Your assignment:
Counting task for the entries below: give the number of lines that contain the word "macrc", with no other text.

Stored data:
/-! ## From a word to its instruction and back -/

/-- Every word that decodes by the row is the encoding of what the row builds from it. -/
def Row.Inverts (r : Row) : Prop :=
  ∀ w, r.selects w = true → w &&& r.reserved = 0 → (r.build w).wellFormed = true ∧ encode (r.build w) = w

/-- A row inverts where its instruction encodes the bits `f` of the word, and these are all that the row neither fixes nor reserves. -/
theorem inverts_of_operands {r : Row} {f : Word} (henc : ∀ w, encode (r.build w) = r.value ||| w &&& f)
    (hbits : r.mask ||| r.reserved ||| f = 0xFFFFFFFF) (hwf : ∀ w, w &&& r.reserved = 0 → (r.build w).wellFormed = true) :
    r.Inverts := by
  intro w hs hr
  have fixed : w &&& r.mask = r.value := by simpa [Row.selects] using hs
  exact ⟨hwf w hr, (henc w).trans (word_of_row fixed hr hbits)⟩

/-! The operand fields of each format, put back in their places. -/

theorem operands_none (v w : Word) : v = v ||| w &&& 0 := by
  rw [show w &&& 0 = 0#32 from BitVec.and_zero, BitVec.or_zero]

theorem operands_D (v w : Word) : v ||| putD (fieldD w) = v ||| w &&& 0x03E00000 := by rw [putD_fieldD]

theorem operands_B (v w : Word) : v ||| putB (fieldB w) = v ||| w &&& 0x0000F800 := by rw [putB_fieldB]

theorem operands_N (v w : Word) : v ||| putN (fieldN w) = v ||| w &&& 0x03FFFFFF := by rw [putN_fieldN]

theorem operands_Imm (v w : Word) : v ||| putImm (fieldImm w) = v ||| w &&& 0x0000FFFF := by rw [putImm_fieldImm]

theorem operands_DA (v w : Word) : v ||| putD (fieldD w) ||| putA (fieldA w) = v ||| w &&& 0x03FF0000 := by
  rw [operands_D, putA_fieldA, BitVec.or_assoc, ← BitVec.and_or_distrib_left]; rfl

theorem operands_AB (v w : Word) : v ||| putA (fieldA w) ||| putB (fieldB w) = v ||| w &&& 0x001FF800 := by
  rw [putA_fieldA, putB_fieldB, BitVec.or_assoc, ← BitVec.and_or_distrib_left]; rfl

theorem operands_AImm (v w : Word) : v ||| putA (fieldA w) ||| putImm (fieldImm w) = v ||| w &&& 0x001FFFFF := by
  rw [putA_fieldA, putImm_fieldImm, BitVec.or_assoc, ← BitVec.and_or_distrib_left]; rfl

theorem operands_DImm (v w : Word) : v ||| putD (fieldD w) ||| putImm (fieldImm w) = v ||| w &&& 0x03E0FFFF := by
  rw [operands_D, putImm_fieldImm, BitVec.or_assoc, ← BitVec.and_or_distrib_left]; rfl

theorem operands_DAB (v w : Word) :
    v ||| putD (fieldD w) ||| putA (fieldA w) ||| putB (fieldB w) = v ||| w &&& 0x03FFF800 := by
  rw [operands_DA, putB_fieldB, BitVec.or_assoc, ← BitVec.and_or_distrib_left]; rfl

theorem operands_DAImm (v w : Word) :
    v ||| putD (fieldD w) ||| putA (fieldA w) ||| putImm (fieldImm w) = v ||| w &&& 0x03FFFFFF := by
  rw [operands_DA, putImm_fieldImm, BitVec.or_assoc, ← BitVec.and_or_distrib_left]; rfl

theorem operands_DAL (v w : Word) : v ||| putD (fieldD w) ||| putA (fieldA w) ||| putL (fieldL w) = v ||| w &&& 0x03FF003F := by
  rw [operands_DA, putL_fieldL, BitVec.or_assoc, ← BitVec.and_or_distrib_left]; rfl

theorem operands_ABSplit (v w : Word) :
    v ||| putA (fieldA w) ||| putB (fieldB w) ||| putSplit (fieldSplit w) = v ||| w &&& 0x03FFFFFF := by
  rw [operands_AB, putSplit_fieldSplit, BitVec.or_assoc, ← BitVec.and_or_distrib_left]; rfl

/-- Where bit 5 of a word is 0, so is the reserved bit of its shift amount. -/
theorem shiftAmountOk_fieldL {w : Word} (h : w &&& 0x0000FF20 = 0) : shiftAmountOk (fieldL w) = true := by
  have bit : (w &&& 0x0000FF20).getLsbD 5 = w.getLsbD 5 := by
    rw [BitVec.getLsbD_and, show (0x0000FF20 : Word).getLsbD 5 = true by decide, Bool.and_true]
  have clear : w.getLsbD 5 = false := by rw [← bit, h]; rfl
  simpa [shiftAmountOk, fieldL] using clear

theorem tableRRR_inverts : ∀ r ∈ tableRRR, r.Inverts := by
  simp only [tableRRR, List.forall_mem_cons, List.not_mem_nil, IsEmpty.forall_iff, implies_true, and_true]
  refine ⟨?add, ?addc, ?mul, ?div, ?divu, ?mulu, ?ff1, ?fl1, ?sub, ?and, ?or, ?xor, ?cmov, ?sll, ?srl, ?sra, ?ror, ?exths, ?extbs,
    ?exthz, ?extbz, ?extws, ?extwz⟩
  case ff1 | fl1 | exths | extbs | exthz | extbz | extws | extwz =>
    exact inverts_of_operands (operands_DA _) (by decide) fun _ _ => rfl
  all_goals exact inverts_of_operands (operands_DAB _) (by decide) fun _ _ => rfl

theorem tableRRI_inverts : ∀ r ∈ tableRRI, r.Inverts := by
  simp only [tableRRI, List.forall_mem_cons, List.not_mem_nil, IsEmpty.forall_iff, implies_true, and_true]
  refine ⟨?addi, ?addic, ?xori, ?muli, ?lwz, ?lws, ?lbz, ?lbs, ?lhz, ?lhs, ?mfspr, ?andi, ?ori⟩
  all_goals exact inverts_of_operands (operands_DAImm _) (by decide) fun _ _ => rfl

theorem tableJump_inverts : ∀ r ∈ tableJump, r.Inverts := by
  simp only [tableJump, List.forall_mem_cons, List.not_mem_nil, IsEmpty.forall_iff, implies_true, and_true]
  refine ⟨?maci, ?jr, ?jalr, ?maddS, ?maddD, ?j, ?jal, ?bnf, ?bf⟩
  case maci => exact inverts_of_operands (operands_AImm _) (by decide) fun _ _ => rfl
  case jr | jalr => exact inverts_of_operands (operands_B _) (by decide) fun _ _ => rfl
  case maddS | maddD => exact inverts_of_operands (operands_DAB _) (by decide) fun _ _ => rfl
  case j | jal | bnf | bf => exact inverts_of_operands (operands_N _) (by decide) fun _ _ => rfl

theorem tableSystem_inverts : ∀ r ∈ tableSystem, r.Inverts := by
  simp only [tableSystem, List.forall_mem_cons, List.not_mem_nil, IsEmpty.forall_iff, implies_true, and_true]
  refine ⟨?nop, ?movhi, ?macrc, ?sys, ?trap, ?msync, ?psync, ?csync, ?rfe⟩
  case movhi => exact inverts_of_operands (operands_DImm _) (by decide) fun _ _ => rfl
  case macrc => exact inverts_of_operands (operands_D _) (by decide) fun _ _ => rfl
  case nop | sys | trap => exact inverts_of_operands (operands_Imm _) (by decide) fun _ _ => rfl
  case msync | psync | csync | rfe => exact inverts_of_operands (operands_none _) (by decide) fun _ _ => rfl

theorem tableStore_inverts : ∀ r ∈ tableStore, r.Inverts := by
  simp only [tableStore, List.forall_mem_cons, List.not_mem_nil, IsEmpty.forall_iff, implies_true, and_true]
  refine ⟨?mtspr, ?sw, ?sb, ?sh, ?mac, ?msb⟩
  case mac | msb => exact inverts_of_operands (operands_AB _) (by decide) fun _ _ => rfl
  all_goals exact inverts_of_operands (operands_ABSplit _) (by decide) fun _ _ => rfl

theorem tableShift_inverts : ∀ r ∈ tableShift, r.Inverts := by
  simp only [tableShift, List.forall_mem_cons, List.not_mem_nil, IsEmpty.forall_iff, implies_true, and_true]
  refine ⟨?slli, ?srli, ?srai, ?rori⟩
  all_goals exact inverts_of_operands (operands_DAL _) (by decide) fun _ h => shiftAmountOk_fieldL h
--
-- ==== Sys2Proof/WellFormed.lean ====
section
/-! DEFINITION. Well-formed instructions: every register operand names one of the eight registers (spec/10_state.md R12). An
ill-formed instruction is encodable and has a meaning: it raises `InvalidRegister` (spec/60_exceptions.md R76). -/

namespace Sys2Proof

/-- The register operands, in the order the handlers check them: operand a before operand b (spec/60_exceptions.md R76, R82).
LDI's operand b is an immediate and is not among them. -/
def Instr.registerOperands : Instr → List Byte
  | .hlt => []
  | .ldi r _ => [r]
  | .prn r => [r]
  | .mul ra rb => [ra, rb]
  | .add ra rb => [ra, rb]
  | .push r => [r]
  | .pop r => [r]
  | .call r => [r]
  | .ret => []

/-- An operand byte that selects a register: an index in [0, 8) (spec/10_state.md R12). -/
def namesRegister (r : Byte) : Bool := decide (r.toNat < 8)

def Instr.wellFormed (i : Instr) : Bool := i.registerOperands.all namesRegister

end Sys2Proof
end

Exercise solution:
2